Submitting Workloads
Basic Submission
# Run a script on 4 nodes for up to 24 hours
lattice submit --nodes=4 --walltime=24h train.sh
# With GPU constraints
lattice submit --nodes=8 --walltime=72h --constraint="gpu_type=GH200" -- torchrun train.py
# With a software environment (uenv)
lattice submit --nodes=2 --uenv=prgenv-gnu/24.11:v1 -- make -j run
Script Directives
Lattice parses #LATTICE directives from your script (and #SBATCH for compatibility):
#!/bin/bash
#LATTICE --nodes=64
#LATTICE --walltime=72h
#LATTICE --uenv=prgenv-gnu/24.11:v1
#LATTICE --vcluster=ml-training
#LATTICE --tenant=physics
#LATTICE --name=large-training-run
torchrun --nproc_per_node=4 train.py --data /scratch/dataset
Resource Constraints
# GPU type
lattice submit --constraint="gpu_type=GH200,gpu_count=4" script.sh
# Memory requirements
lattice submit --constraint="memory_gb>=512" script.sh
# Require unified memory (GH200/MI300A superchip)
lattice submit --constraint="require_unified_memory" script.sh
# Prefer same NUMA domain
lattice submit --constraint="prefer_same_numa" script.sh
Task Groups (Job Arrays)
Submit multiple instances of the same job:
# 100 tasks, 20 running concurrently
lattice submit --task-group=0-99%20 sweep.sh
# Task index available as $LATTICE_TASK_INDEX
Dependencies
# Run after job succeeds
lattice submit --depends-on=a1b2c3d4:success postprocess.sh
# Run after job completes (success or failure)
lattice submit --depends-on=a1b2c3d4:any cleanup.sh
# Multiple dependencies
lattice submit --depends-on=job1:success,job2:success merge.sh
Data Staging
Lattice can pre-stage data to the hot tier before your job starts:
lattice submit --data-mount="s3://bucket/dataset:/data" --nodes=4 train.sh
The scheduler evaluates data readiness as part of the cost function — jobs with data already on the hot tier are prioritized.
Lifecycle Types
Bounded (batch) — default
lattice submit --walltime=24h train.sh
Job runs until completion or walltime, then terminates.
Unbounded (service)
lattice submit --service --expose=8080 serve.sh
Runs indefinitely. Exposed ports are reachable via the network domain.
Reactive (autoscaling)
lattice submit --reactive --min-nodes=1 --max-nodes=8 \
--scale-metric=gpu_utilization --scale-target=0.8 serve.sh
Automatically scales between min and max nodes based on the target metric.
Preemption Classes
Higher preemption class = harder to preempt:
# Best-effort (preempted first)
lattice submit --preemption-class=0 experiment.sh
# Normal priority (default: 5)
lattice submit train.sh
# High priority
lattice submit --preemption-class=8 critical-training.sh
Checkpointing
If your application supports checkpointing, declare it:
# Signal-based (receives SIGUSR1 before preemption)

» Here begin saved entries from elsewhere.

-- ==== Sys2Proof/Certificates/Slice0/Obligations.lean ====
section
/-!
DEFINITION. The statements about this model, each a proposition for the provers. A docstring names the rule of
spec/ that a statement formalises or rests on; where a clause rests on a choice of the model it names the log
entry.
-/

open Sys2Proof Sys2Proof.Machine

/-! ## Encoding -/

/-- R62: a word is the named command if and only if it equals the command's match value. -/
def Obligations.CommandWordIffMatchValue : Prop :=
  ∀ w : Word,
    (decode w = some .encf ↔ w = 0x00000001#32) ∧ (decode w = some .decf ↔ w = 0x00000002#32) ∧
    (decode w = some .getlsb ↔ w = 0x00000003#32) ∧ (decode w = some .setlsb ↔ w = 0x00000004#32) ∧
    (decode w = some .embed ↔ w = 0x00000005#32) ∧ (decode w = some .extract ↔ w = 0x00000006#32)

/-- R64: `decode(w)` by the fields `w[31:8]` and `w[7:0]`. -/
def Obligations.DecodeByZeroAndOpc : Prop :=
  ∀ w : Word,
    (w.extractLsb' 8 24 ≠ 0#24 → decode w = none) ∧
    (w.extractLsb' 8 24 = 0#24 →
      (w.extractLsb' 0 8 = 0x01#8 → decode w = some .encf) ∧
      (w.extractLsb' 0 8 = 0x02#8 → decode w = some .decf) ∧
      (w.extractLsb' 0 8 = 0x03#8 → decode w = some .getlsb) ∧
      (w.extractLsb' 0 8 = 0x04#8 → decode w = some .setlsb) ∧
      (w.extractLsb' 0 8 = 0x05#8 → decode w = some .embed) ∧
      (w.extractLsb' 0 8 = 0x06#8 → decode w = some .extract) ∧
      ((w.extractLsb' 0 8).toNat = 0 ∨ 7 ≤ (w.extractLsb' 0 8).toNat → decode w = none))

/-- Decoder and encoder agree in both directions, for every well-formed command and every word (R62, R64). -/
def Obligations.DecodeInvertsEncode : Prop :=
  (∀ i : Instr, i.wellFormed = true → decode (encode i) = some i) ∧
  ∀ (w : Word) (i : Instr), decode w = some i → i.wellFormed = true ∧ encode i = w

/-- A few words of the spec's table of decoded words, legal and illegal (95_test_vectors.md section 2.6). -/
def Obligations.ListedWordsDecode : Prop :=
  decode 0x00000001#32 = some .encf ∧ decode 0x00000003#32 = some .getlsb ∧
  decode 0x00000006#32 = some .extract ∧ decode 0x00000000#32 = none ∧ decode 0x00000007#32 = none ∧
  decode 0x00000105#32 = none ∧ decode 0x80000003#32 = none ∧ decode 0xFFFFFFFF#32 = none

/-! ## The step -/

/-- R66: a write of a command's word to `CMD` while `BUSY = 0` runs that command, in the state whose script
has moved on (the script is the model's: notes/assumptions/1.md). -/
def Obligations.StepRunsDecodedCommand : Prop :=
  ∀ (s : State) (w : Word) (rest : List HostAction) (i : Instr),
    s.script = .wr 0 w :: rest → s.status.busy = false → decode w = some i →
      step s = exec i { s with script := rest }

lattice submit --checkpoint=signal train.sh
# gRPC callback
lattice submit --checkpoint=grpc --checkpoint-port=9999 train.sh
# Shared memory flag
lattice submit --checkpoint=shmem train.sh
# Non-preemptible (no checkpoint, never preempted)
lattice submit --no-preempt train.sh
Slurm Compatibility
Existing Slurm scripts work with minimal changes:
# These are equivalent
sbatch --nodes=4 --time=24:00:00 --partition=gpu train.sh
lattice submit --nodes=4 --walltime=24h --vcluster=gpu train.sh
Supported #SBATCH directives are automatically translated. See Slurm Migration for details.
Output Formats
# Default: human-readable table
lattice status
# JSON (for scripting)
lattice status -o json
# YAML
lattice status -o yaml
# Wide (more columns)
lattice status -o wide